What this task involves: Only the lines below between the ones containing "v else r.check" and "l x).stations = s.stations := rfl", inclusive, are to be reproduced, each exactly as it stands.

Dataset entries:

------------------------------------------------------------------------

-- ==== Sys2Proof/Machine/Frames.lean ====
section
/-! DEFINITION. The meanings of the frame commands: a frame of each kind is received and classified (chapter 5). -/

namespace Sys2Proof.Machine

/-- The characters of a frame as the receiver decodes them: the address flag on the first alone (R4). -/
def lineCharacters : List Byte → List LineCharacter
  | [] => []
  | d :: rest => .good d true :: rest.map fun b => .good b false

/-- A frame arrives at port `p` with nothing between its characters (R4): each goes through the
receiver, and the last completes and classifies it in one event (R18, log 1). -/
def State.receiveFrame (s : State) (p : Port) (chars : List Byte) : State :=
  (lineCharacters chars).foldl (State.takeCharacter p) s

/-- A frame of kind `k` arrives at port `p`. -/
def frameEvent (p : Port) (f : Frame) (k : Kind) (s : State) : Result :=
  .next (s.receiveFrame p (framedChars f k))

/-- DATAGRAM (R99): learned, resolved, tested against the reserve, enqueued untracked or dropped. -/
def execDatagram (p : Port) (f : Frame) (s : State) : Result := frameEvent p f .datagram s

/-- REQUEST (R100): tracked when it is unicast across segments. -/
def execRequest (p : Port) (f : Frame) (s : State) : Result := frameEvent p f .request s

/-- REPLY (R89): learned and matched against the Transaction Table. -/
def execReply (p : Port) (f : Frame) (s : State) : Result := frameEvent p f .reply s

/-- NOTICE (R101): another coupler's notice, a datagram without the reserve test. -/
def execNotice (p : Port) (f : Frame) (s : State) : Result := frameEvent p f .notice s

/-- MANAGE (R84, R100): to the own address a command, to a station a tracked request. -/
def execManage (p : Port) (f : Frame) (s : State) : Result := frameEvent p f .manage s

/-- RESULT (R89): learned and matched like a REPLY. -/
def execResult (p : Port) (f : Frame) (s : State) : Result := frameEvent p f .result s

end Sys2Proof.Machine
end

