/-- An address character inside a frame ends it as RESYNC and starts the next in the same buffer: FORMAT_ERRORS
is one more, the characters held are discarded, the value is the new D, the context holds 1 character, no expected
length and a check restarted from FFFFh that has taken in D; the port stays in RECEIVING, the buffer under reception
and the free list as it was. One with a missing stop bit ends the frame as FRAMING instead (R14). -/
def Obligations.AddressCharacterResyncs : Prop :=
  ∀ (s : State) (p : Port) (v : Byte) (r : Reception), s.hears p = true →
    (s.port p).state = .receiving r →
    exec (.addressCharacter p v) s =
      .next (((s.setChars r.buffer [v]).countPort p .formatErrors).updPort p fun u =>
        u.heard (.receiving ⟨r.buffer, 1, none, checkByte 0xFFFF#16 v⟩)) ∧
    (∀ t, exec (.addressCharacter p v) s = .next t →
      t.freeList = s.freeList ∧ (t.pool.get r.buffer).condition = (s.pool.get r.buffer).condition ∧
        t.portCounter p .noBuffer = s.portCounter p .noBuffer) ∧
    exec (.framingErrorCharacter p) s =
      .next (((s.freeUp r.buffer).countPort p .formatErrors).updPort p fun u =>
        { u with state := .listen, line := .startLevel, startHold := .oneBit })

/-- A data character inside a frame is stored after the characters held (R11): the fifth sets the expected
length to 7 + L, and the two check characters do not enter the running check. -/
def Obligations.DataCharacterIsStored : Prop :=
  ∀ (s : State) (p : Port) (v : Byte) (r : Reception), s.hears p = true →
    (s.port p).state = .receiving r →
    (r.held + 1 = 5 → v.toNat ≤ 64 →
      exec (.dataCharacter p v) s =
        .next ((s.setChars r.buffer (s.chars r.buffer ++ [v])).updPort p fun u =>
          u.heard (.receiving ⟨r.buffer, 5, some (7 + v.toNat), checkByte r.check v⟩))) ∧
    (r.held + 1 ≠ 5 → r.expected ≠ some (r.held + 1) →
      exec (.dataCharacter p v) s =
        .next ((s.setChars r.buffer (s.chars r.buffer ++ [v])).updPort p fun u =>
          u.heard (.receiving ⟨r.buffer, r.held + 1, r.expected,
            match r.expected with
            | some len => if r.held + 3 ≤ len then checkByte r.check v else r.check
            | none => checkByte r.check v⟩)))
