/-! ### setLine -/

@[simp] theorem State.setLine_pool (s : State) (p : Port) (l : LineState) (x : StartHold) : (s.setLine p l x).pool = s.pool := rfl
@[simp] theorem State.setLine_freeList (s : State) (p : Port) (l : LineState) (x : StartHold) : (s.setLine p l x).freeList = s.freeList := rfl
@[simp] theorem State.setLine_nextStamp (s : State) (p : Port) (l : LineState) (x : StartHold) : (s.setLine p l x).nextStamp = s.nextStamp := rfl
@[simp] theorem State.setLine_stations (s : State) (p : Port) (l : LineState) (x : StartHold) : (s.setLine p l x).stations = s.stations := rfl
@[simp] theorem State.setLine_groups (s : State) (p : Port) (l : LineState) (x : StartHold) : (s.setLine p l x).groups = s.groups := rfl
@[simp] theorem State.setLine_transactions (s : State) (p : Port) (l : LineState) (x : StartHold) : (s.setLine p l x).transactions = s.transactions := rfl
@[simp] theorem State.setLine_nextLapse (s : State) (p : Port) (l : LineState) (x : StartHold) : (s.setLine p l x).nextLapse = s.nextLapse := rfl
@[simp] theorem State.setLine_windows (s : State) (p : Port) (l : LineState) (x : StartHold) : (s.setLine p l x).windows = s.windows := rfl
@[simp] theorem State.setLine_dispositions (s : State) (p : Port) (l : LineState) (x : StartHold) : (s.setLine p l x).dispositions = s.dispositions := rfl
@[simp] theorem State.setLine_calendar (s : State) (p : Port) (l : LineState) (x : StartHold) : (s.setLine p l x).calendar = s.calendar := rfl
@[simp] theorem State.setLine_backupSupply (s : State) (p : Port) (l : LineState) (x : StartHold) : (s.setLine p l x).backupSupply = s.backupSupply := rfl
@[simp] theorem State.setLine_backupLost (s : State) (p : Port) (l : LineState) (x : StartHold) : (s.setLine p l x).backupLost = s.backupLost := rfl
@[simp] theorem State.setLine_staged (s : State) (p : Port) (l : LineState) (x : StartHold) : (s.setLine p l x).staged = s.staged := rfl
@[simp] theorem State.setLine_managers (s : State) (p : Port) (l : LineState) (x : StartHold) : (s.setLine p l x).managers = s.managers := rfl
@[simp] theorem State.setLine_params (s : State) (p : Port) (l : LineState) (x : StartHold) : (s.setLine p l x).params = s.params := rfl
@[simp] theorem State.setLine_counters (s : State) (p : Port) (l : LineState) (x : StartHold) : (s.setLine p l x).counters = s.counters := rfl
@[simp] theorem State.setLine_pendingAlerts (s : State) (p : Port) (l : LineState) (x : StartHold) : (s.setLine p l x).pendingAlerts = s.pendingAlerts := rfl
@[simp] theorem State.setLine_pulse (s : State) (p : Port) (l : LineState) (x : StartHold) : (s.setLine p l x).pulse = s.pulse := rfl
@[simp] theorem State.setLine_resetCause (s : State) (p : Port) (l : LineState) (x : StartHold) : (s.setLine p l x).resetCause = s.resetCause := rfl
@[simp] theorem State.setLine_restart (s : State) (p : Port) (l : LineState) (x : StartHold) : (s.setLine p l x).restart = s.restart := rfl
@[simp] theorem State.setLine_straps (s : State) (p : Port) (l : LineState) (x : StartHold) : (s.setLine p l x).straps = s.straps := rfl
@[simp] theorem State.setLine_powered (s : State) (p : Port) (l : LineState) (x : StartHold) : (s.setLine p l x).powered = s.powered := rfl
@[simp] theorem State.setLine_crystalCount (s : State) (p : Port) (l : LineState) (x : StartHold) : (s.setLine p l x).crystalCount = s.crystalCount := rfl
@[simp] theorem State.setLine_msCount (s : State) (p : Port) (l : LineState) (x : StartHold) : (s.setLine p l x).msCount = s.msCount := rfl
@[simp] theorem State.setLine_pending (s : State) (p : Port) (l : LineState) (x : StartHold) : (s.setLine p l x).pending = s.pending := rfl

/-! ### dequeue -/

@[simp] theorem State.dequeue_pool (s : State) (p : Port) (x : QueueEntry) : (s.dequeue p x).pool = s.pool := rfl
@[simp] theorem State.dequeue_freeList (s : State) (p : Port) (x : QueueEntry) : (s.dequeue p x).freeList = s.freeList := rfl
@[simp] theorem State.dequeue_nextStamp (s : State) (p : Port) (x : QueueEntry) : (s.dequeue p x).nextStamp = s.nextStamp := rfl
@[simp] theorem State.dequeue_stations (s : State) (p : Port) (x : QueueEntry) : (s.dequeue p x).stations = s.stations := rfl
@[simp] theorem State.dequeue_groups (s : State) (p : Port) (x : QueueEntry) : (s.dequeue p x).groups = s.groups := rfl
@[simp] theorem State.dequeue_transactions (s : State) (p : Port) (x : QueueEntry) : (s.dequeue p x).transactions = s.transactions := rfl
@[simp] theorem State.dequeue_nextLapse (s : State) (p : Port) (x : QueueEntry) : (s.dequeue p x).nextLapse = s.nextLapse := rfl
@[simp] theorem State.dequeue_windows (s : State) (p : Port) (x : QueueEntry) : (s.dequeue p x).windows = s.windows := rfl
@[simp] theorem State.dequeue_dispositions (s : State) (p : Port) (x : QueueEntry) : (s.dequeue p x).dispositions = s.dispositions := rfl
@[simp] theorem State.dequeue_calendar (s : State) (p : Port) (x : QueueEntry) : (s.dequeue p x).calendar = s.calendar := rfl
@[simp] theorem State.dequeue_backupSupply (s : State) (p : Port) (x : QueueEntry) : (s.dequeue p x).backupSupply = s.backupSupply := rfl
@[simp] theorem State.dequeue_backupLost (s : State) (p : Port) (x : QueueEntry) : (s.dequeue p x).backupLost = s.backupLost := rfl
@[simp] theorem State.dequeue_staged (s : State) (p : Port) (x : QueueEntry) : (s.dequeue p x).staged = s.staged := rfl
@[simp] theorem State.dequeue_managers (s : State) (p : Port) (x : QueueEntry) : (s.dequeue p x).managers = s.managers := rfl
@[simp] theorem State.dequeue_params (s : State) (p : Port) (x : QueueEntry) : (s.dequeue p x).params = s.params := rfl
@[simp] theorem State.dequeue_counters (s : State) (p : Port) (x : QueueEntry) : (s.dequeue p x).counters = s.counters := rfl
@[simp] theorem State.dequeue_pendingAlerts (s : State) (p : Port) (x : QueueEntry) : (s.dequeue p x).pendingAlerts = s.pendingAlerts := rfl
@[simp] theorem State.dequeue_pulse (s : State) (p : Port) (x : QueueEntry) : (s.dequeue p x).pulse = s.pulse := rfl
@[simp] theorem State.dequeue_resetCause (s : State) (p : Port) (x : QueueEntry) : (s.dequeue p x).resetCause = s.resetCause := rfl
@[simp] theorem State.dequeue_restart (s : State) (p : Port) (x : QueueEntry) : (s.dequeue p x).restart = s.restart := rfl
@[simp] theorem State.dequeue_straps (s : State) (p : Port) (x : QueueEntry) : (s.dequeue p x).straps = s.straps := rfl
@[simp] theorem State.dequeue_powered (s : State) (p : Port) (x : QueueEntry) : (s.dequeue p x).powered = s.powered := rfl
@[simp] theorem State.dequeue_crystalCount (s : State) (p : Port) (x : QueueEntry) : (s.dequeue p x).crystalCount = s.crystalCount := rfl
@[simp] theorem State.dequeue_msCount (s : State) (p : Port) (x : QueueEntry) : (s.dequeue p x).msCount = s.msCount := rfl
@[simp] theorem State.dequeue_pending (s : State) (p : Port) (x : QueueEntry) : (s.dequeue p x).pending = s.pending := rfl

------------------------------------------------------------------------

Response:
            | some len => if r.held + 3 ≤ len then checkByte r.check v else r.check
            | none => checkByte r.check v⟩)))
/-! ### setLine -/

@[simp] theorem State.setLine_pool (s : State) (p : Port) (l : LineState) (x : StartHold) : (s.setLine p l x).pool = s.pool := rfl
@[simp] theorem State.setLine_freeList (s : State) (p : Port) (l : LineState) (x : StartHold) : (s.setLine p l x).freeList = s.freeList := rfl
@[simp] theorem State.setLine_nextStamp (s : State) (p : Port) (l : LineState) (x : StartHold) : (s.setLine p l x).nextStamp = s.nextStamp := rfl
@[simp] theorem State.setLine_stations (s : State) (p : Port) (l : LineState) (x : StartHold) : (s.setLine p l x).stations = s.stations := rfl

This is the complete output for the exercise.